(XXVIII, 494)

Эти строки «Телёнка» обожгли меня при первом чтении. Буквально вошли в душу. Потому даже в лекциях я «Архипелаг» цитирую довольно обильно, но почти не комментирую. Нет, я вовсе не считаю, что литературоведам заказано анализировать «опыт художественного исследования», – об этой книге уже написаны глубокие работы, и, надо надеяться, число их будет прирастать. У меня пока не получается. Хотя все, что я писал о Солженицыне и говорил о нем на занятиях со студентами, просвечено сердцевинным, по моему разумению, поэтическим тезисом «Архипелага» (Часть четвертая. «Душа и колючая проволока». Глава 1. «Восхождение» – почти точный центр повествования в семи частях):

Согнутой моей, едва не подломившейся спиной дано было мне вынести из тюремных лет этот опыт: как человек становится злым и как – добрым. В упоении молодыми успехами я ощущал себя непогрешимым и оттого был жесток. В переизбытке власти я был убийца и насильник. В самые злые моменты я был уверен, что делаю хорошо, оснащён был стройными доводами. На гниющей тюремной соломке ощутил я в себе первое шевеление добра. Постепенно открылось мне, что линия, разделяющая добро и зло, проходит не между государствами, не между классами, не между партиями – она проходит через каждое человеческое сердце – и черезо все человеческие сердца. Линия эта подвижна, она колеблется в нас с годами. Даже в сердце, объятом злом, она удерживает маленький плацдарм добра. Даже в наидобрейшем сердце – неискоренённый уголок зла.

С тех пор я понял правду всех религий мира: они борются со злом в человеке (в каждом человеке). Нельзя изгнать вовсе зло из мира, но можно в каждом человеке его потеснить.

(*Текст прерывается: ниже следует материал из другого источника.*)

-- ==== Sys2Proof/Machine/Facade.lean ====
section
/-! DEFINITION. The host-controller facade: NOP, RESET, QUERY_CAPS, the START commands and the illegal
words (spec/43_facade.md R193 to R199, R203). What acceptance adds, CMD <- w and OVR <- 0 (R191), is in
HostPort.lean. -/

namespace Sys2Proof.Machine

/-- IllegalCommand: only STATUS.CODE changes (43_facade.md R203). -/
def illegalCommand (s : State) : Host.Outcome State Fault Refusal :=
  .next (s.raiseOutcome .illegalCommand)

/-- A START refused by a check: counts 0, the outcome, no bus activity, acc unchanged
(43_facade.md R196). -/
def State.refuseStart (s : State) (c : Code) : State := (s.setCounts 0 0).raiseOutcome c

/-- The state in which an accepted START has latched its request (43_facade.md R196): acc 0, the request
and its chunk plan, the counters, the counts and CODE 0. The phase stays as it is. -/
def State.latchRequest (s : State) (q : Request) : State :=
  ((((s.setAcc 0x00#8).setSeq
      { phase := s.seq.phase, req := q, chunks := chunkPlan s.caps q.wlen.toNat q.rlen.toNat
        k := 0, i := 0, fail := none, tx := 0, rx := 0 }).setCounts 0 0).raiseOutcome .success)

/-- START acceptance (43_facade.md R196). -/
def startRequest (q : Request) (s : State) : Host.Outcome State Fault Refusal :=
  if s.caps.maxTotal < totalLen q.wlen q.rlen then .next (s.refuseStart .unsupportedLength)
  else if q.pec = true ∧ s.caps.hasPec = false then .next (s.refuseStart .notImplemented)
  else
    let t := s.latchRequest q
    if t.seq.chunks = [] then .next (t.raiseOutcome .success)
    else .next ((t.setBusy true).setSeq { t.seq with phase := .addr })

/-- A START word whose address fails 30_encoding.md R88 (d) is no command: R203 applies, before the other
checks (60_exceptions.md R224; log entry 16). -/
def startChecked (q : Request) (s : State) : Host.Outcome State Fault Refusal :=
  if addrFits q.a10 q.addr then startRequest q s else illegalCommand s

/-- NOP: no action beyond acceptance (43_facade.md R193). -/
def execNop (s : State) : Host.Outcome State Fault Refusal := .next s

/-- RESET (43_facade.md R194). -/
def execReset (s : State) : Host.Outcome State Fault Refusal :=
  .next (((((s.setAcc 0x00#8).setResult 0#8).setCounts 0 0).issueBusReset).raiseOutcome .success)

/-- QUERY_CAPS (43_facade.md R195). -/
def execQueryCaps (s : State) : Host.Outcome State Fault Refusal := .next (s.raiseOutcome .success)

/-- START_W (43_facade.md R197): RLEN = 0. -/
def execStartW (pec a10 : Bool) (addr : BitVec 10) (wlen : BitVec 8) (s : State) :
    Host.Outcome State Fault Refusal :=
  startChecked { op := .W, pec := pec, a10 := a10, addr := addr, wlen := wlen, rlen := 0#8 } s

/-- START_R (43_facade.md R198): WLEN = 0. -/
def execStartR (pec a10 : Bool) (addr : BitVec 10) (rlen : BitVec 8) (s : State) :
    Host.Outcome State Fault Refusal :=
  startChecked { op := .R, pec := pec, a10 := a10, addr := addr, wlen := 0#8, rlen := rlen } s

/-- START_WR (43_facade.md R199). -/
def execStartWR (pec a10 : Bool) (addr : BitVec 10) (wlen rlen : BitVec 8) (s : State) :
    Host.Outcome State Fault Refusal :=
  startChecked { op := .WR, pec := pec, a10 := a10, addr := addr, wlen := wlen, rlen := rlen } s

/-- Reserved opcode 0x9 (30_encoding.md R89, 43_facade.md R203), whatever the body. -/
def execReserved9 (_body : BitVec 28) (s : State) : Host.Outcome State Fault Refusal :=
  illegalCommand s

/-- Reserved opcodes 0xA and 0xB (30_encoding.md R89, 43_facade.md R203), whatever the body. -/
def execReservedAB (_body : BitVec 29) (s : State) : Host.Outcome State Fault Refusal :=
  illegalCommand s

/-- Reserved opcodes 0xC to 0xF (30_encoding.md R89, 43_facade.md R203), whatever the body. -/
def execReservedCF (_body : BitVec 30) (s : State) : Host.Outcome State Fault Refusal :=
  illegalCommand s

end Sys2Proof.Machine
end

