-- ==== Sys2Proof/Machine/Core.lean ====
section
/-! DEFINITION. The machine behind the host's interface. -/

def Sys2Proof.core : Host.Core :=
  { State := Sys2Proof.Machine.State, Fault := Sys2Proof.Machine.Fault,
    Refusal := Sys2Proof.Machine.Refusal, step := Sys2Proof.Machine.step,
    reset := Sys2Proof.Machine.State.reset }
end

С тех пор я понял ложь всех революций истории: они уничтожают только современных им носителей зла (а не разбирая впопыхах – и носителей добра), – само же зло, еще увеличенным, берут себе в наследство.

(V, 495–496)

Приведя одну цитату, чувствую, что здесь необходима и другая – из зачина Нобелевской лекции:

…вся иррациональность искусства, его ослепительные извивы, непредсказуемые находки, его сотрясающее воздействие на людей, – слишком волшебны, чтоб исчерпать их мировоззрением художника, замыслом его или работой его недостойных пальцев.

Археологи не обнаруживают таких ранних стадий человеческого существования, когда бы не было у нас искусства. Ещё в предутренних сумерках человечества мы получили его из Рук, которых не успели разглядеть. И не успели спросить: зачем нам этот дар? как обращаться с ним?

И ошибались, и ошибутся все предсказатели, что искусство разложится, изживёт свои формы, умрёт. Умрём – мы, а оно – останется. И еще поймем ли мы до нашей гибели все стороны и все назначенья его?

Не всё – называется. Иное влечёт дальше слов. Искусство растепляет даже захоложенную, затемненную душу к высокому духовному опыту. Посредством искусства иногда посылаются нам, смутно, коротко, – такие откровения, каких не выработать рассудочному мышлению.

Как то маленькое зеркальце сказок: в него глянешь и увидишь – не себя, – увидишь на миг Недоступное, куда не доскакать, не долететь. И только душа занывает…[3]

Для меня эти фрагменты «опыта художественного исследования» и Нобелевской лекции неразрывно связаны. Почему? Ответом (разумеется, приблизительным) мне видится эта книга – книга о писателе, неуклонно верившем в единство Правды и Поэзии, а потому – в будущее искусства, в частности – русской литературы.


Низко кланяюсь всем, у кого я учился думать: о Солженицыне, о словесности, о назначении и смысле искусства, о нашем прошлом, настоящем и будущем, о жизни и смерти, – ушедшим и здравствующим, близким по сей день и исчезнувшим (или почти исчезнувшим) из поля моего зрения, старшим, сверстникам и младшим. Поименный список получился бы и огромным, и наверняка неполным, но без сжатого обойтись не могу.